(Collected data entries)
++++++

/-- An engine enters a state with a cause (R113–R116, R185): `ENG_STATE_INFO`, STATE_CHANGE, `ERR_CODE` for
a cause of class HW_FAULT, the Lantern, the PARK command, and the pending commit when frames end. -/
def State.engTo (s : State) (n : Fin 4) (new cause : Nat) : State :=
  let p := Page.eng n
  let old := s.engState n
  let frames := s.engFrames n
  let s := { (s.put p ENG_STATE_INFO (cause * 256 + old)).put p BLK_STATE new with planAt := s.now }
  let s := s.raise p ENG_EV_STATE_CHANGE
  let s := if hwCause cause then s.errHw p ST_HW_FAULT cause else s
  let stays := new = E_LIT ∨ new = E_HOLD
  let s := if stays then s else s.engStopFrames n
  let s := if old = E_TRAIN then s.put p ENG_STATUS_PBA_WAIT 0 else s
  let s := if frames ∧ !decide stays then (s.calLeave (ltnOfEng n)).ltnForget (ltnOfEng n) else s
  let s := if frames ∧ !decide stays then s.engCommitStopped n else s
  let s := s.ltnFollow (ltnOfEng n) old new
  let s := if new = E_SAFE then s.linkPark n (s.get p ENG_SAFE_PARK)
    else if new = E_FAULT ∨ (old = E_SAFE ∧ new = E_READY) then s.linkPark n 0 else s
  let s := if new = E_SAFE ∧ cause = CAUSE_LINK_DEAD then
      s.modEng n fun e => { e with retryAt := some (s.now + msU (s.get (.sxl n) SXL_RETRY_RETRAIN_RETRY_MS)) }
    else s.modEng n fun e => { e with retryAt := none }
  s.noteState n.val old new cause

/-- OFF: link and domains off; the request is withdrawn or the grant released (R114, R376, R380). -/
def State.engOff (s : State) (n : Fin 4) : State :=
  let s := s.engTo n E_OFF 0
  let s := (s.linkStop n).put (.eng n) ENG_STATUS_PBA_WAIT 0
  let s := s.modEng n fun e => { e with start := false, ready := none }
  let s := s.put (.comp 0) ⟨COMP_STATUS.off, 8 + n.val, 1⟩ 0
  s.pbaRelease (ID_ENG n.val) NO_PORT

/-- Retraining through TRAIN (R114, R187): where the START from OFF still waits for its grant it goes on waiting. -/
def State.engRetrain (s : State) (n : Fin 4) : State :=
  let s := s.engTo n E_TRAIN 0
  if s.pba.grants.contains (ID_ENG n.val, NO_PORT) && s.domOn (PD_SXL n.val) then s.trainStart n
  else s.put (.eng n) ENG_STATUS_PBA_WAIT 1

/-- A granted engine whose domains are on proceeds with TRAIN (R379, R114). -/
def State.engProceed (s : State) (n : Fin 4) : State :=
  if s.engState n = E_TRAIN then
    ((s.put (.eng n) ENG_STATUS_PBA_WAIT 0).trainStart n).ltnWantArm (ltnOfEng n) E_TRAIN
  else s

/-- Link up: TRAIN, or SAFE after LINK_DEAD or LINK_LOST, goes READY (R114, R192). -/
def State.engLinkUp (s : State) (n : Fin 4) : State :=
  let st := s.engState n
  let cause := s.get (.eng n) ENG_STATE_INFO_CAUSE
  let s := s.modSxl n fun l => { l with
    parkDefault := s.get (.eng n) ENG_SAFE_PARK, fillOnErr := s.inf (.eng n) ENG_CFG_BG_PATTERN }
  if st = E_TRAIN ∨ (st = E_SAFE ∧ (cause = CAUSE_LINK_DEAD ∨ cause = CAUSE_LINK_LOST)) then s.engTo n E_READY 0 else s

/-- Training failed at every step-down: LINK_DEAD (R114, R188). -/
def State.engLinkDead (s : State) (n : Fin 4) : State :=
  let st := s.engState n
  if st = E_TRAIN ∨ (st = E_SAFE ∧ s.get (.eng n) ENG_STATE_INFO_CAUSE ≠ CAUSE_WDOG_SAFE) then
    s.engTo n E_SAFE CAUSE_LINK_DEAD
  else s

/-- A link loss (R192): the Lantern closes its window and starts its lit check, the engine enters SAFE, or TRAIN from READY when
no rank is left in the ceiling (R191), and the link retrains; a loss in SAFE retrains at once too (log entry 40). -/
def State.engLinkLoss (s : State) (n : Fin 4) (detail groups : Nat) : State :=
  let x := ltnOfEng n
  let st := s.engState n
  let s := s.linkDrop n detail groups
  let s := (s.ltnDark x).modLtn x fun l => { l with lossAt := some s.now, cut := true }
  if st = E_READY ∧ detail = SXL_NO_CONFIG then s.engRetrain n
  else if st = E_READY ∨ st = E_LIT ∨ st = E_HOLD then (s.engTo n E_SAFE CAUSE_LINK_LOST).trainStart n
  else if st = E_SAFE ∧ s.get (.eng n) ENG_STATE_INFO_CAUSE ≠ CAUSE_WDOG_SAFE then s.trainStart n
  else s

/-- The interlock trips (R160, R161): the latch sets, and the engine enters FAULT except for TEST. -/
def State.engTrip (s : State) (n : Fin 4) (cause : Nat) : State :=
  let was := s.tripped (ltnOfEng n)
  let s := s.ltnLatch (ltnOfEng n) cause
  let st := s.engState n
  if was ∨ cause = 6 ∨ st = E_OFF ∨ st = E_FAULT then s else s.engTo n E_FAULT CAUSE_INTERLOCK

/-! ### Frame timing (R97–R100, R106) -/

/-- The sync set of an engine: LIT engines with SYNC = 1, or the engine alone (R100). -/
def State.inSync (s : State) (n : Fin 4) : Bool := s.engState n == E_LIT && s.infFlag (.eng n) ENG_CFG_SYNC
def State.syncSet (s : State) (n : Fin 4) : List (Fin 4) :=
  if s.inSync n then (List.finRange 4).filter fun m => s.inSync m else [n]

/-- E and M of an engine alone (R98). -/
def State.engE (s : State) (n : Fin 4) : Nat :=
  tickUp (s.eng[n].sk + max (winU (s.inf (.eng n) ENG_FRAME_MIN)) s.eng[n].lk)
def State.engM (s : State) (n : Fin 4) : Nat :=
  tickUp (s.eng[n].sk + max (winU (s.inf (.eng n) ENG_FRAME_MAX)) s.eng[n].lk)

/-- E and M of the set of an engine (R100). -/
def State.setE (s : State) (n : Fin 4) : Nat := (s.syncSet n).foldl (fun m k => max m (s.engE k)) 0
def State.setM (s : State) (n : Fin 4) : Nat := (s.syncSet n).foldl (fun m k => max m (s.engM k)) 0

/-- The swap guard of 50 µs (R98). -/
def swapGuard : Nat := usU 50

/-- R of a set: every member has an image of one composition ready (R97, R100). -/
def State.setReady (s : State) (ms : List (Fin 4)) : Option Nat :=
  match ms with
  | [] => none
  | k :: _ =>
    if ms.all fun m => s.eng[m].ready.isSome && s.eng[m].readyComp == s.eng[k].readyComp then
      some (ms.foldl (fun r m => max r (s.eng[m].ready.getD 0)) 0)
    else none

++++++

### The task
What lines in the data above carry "domains"? Return them all.

### Output of the exercise
/-- OFF: link and domains off; the request is withdrawn or the grant released (R114, R376, R380). -/
/-- A granted engine whose domains are on proceeds with TRAIN (R379, R114). -/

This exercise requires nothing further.